**DATA SUPPLIED:**
-- ==== Sys2Proof/Machine/AccessWords.lean ====
section
/-! DEFINITION. The A words of one ordinary access each, or none: address arithmetic, loads and stores, atomics, flags,
barrier objects, the tensor table, translation (R130 to R146, R162, R163). -/

namespace Sys2Proof.Machine

/-- An A word. -/
def aTry (i : Instr) (f : Env → At → Dev → Res Unit) (s : State) : Host.Outcome State Fault Refusal :=
  s.run fun env d => engineWord .a i (f env) (fun _ c => c) env d

/-- An A word on the registers of the iteration. -/
def aWord (i : Instr) (f : TCore → TCore) (s : State) : Host.Outcome State Fault Refusal := s.run (coreWord .a i f)

/-- A two-source A word. -/
def aBin (i : Instr) (d a b : BitVec 5) (g : Dword → Dword → Dword) (s : State) : Host.Outcome State Fault Refusal :=
  aWord i (fun c => c.setA d (g (c.a a) (c.a b))) s

/-! ### Address arithmetic (R133) -/

/-- ANOP (R133). -/
def execAnop (s : State) : Host.Outcome State Fault Refusal := aWord .anop (fun c => c) s
/-- AADD (R133). -/
def execAadd (d a b : BitVec 5) (s : State) : Host.Outcome State Fault Refusal := aBin (.aadd d a b) d a b (fun x y => x + y) s
/-- ASUB (R133). -/
def execAsub (d a b : BitVec 5) (s : State) : Host.Outcome State Fault Refusal := aBin (.asub d a b) d a b (fun x y => x - y) s
/-- AMUL (R133). -/
def execAmul (d a b : BitVec 5) (s : State) : Host.Outcome State Fault Refusal := aBin (.amul d a b) d a b (fun x y => x * y) s
/-- ASHL (R133). -/
def execAshl (d a b : BitVec 5) (s : State) : Host.Outcome State Fault Refusal :=
  aBin (.ashl d a b) d a b (fun x y => x <<< sh64 y) s
/-- ASHR (R133). -/
def execAshr (d a b : BitVec 5) (s : State) : Host.Outcome State Fault Refusal :=
  aBin (.ashr d a b) d a b (fun x y => x.sshiftRight (sh64 y)) s
/-- AAND (R133). -/
def execAand (d a b : BitVec 5) (s : State) : Host.Outcome State Fault Refusal := aBin (.aand d a b) d a b (fun x y => x &&& y) s
/-- AMIN (R133). -/
def execAmin (d a b : BitVec 5) (s : State) : Host.Outcome State Fault Refusal := aBin (.amin d a b) d a b smin s
/-- AMAX (R133). -/
def execAmax (d a b : BitVec 5) (s : State) : Host.Outcome State Fault Refusal := aBin (.amax d a b) d a b smax s
/-- ASLT (R133). -/
def execAslt (d a b : BitVec 5) (s : State) : Host.Outcome State Fault Refusal :=
  aBin (.aslt d a b) d a b (fun x y => b2d (decide (x.toInt < y.toInt))) s
/-- AADDI (R91, R133). -/
def execAaddi (d a : BitVec 5) (i : BitVec 12) (s : State) : Host.Outcome State Fault Refusal :=
  s.run (riWord .a (.aaddi d a i) .aaddi d a i)
/-- ALUI (R133). -/
def execAlui (d : BitVec 5) (i : BitVec 17) (s : State) : Host.Outcome State Fault Refusal :=
  aWord (.alui d i) (fun c => c.setA d (sx i <<< 12)) s
/-- AANDI (R91, R133). -/
def execAandi (d a : BitVec 5) (i : BitVec 12) (s : State) : Host.Outcome State Fault Refusal :=
  s.run (riWord .a (.aandi d a i) .aandi d a i)
/-- ASHLI (R133). -/
def execAshli (d a : BitVec 5) (sh : BitVec 12) (s : State) : Host.Outcome State Fault Refusal :=
  aWord (.ashli d a sh) (fun c => c.setA d (c.a a <<< sh.toNat)) s

/-! ### Loads and stores (R130, R131, R134 to R136) -/

/-- MISALIGNED (R130). -/
def misaligned {α : Type} (va : Dword) (n : Nat) : Res α := .trap 0x0B va (dw n) 0 0

/-- OPERAND_SHAPE on A: TINFO0 and TINFO1 (R144, R147). -/
def aShape {α : Type} (i : Nat) (v : Dword) : Res α := .trap 0x02 (dw i) v 0 0

/-- TENSOR_ENTRY (R24). -/
def tensorEntry {α : Type} : Res α := .trap 0x09 0 0 0 0

/-- An ordinary load of n bytes, n a power of two up to 64 (R136). -/
def aLoad (env : Env) (t : Nat) (k : AccKind) (va : Dword) (n : Nat) (d : Dev) : Res (List Byte) :=
  if !aligned va n then misaligned va n else
  (locate env d (whoTile d t) k va).bind fun x d1 => tileLoad env d1 t (d1.tile t).core.csr.vfid x.2 x.1 n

**WHAT IS BEING ASKED:** Please transcribe only the portion of the material that starts at the line containing "AANDI (R91, R133). -/" and runs through its last line, inclusive, exactly as given.

**ANSWER TO THIS TASK:**
/-- AANDI (R91, R133). -/
def execAandi (d a : BitVec 5) (i : BitVec 12) (s : State) : Host.Outcome State Fault Refusal :=
  s.run (riWord .a (.aandi d a i) .aandi d a i)
/-- ASHLI (R133). -/
def execAshli (d a : BitVec 5) (sh : BitVec 12) (s : State) : Host.Outcome State Fault Refusal :=
  aWord (.ashli d a sh) (fun c => c.setA d (c.a a <<< sh.toNat)) s

/-! ### Loads and stores (R130, R131, R134 to R136) -/

/-- MISALIGNED (R130). -/
def misaligned {α : Type} (va : Dword) (n : Nat) : Res α := .trap 0x0B va (dw n) 0 0

/-- OPERAND_SHAPE on A: TINFO0 and TINFO1 (R144, R147). -/
def aShape {α : Type} (i : Nat) (v : Dword) : Res α := .trap 0x02 (dw i) v 0 0

/-- TENSOR_ENTRY (R24). -/
def tensorEntry {α : Type} : Res α := .trap 0x09 0 0 0 0

/-- An ordinary load of n bytes, n a power of two up to 64 (R136). -/
def aLoad (env : Env) (t : Nat) (k : AccKind) (va : Dword) (n : Nat) (d : Dev) : Res (List Byte) :=
  if !aligned va n then misaligned va n else
  (locate env d (whoTile d t) k va).bind fun x d1 => tileLoad env d1 t (d1.tile t).core.csr.vfid x.2 x.1 n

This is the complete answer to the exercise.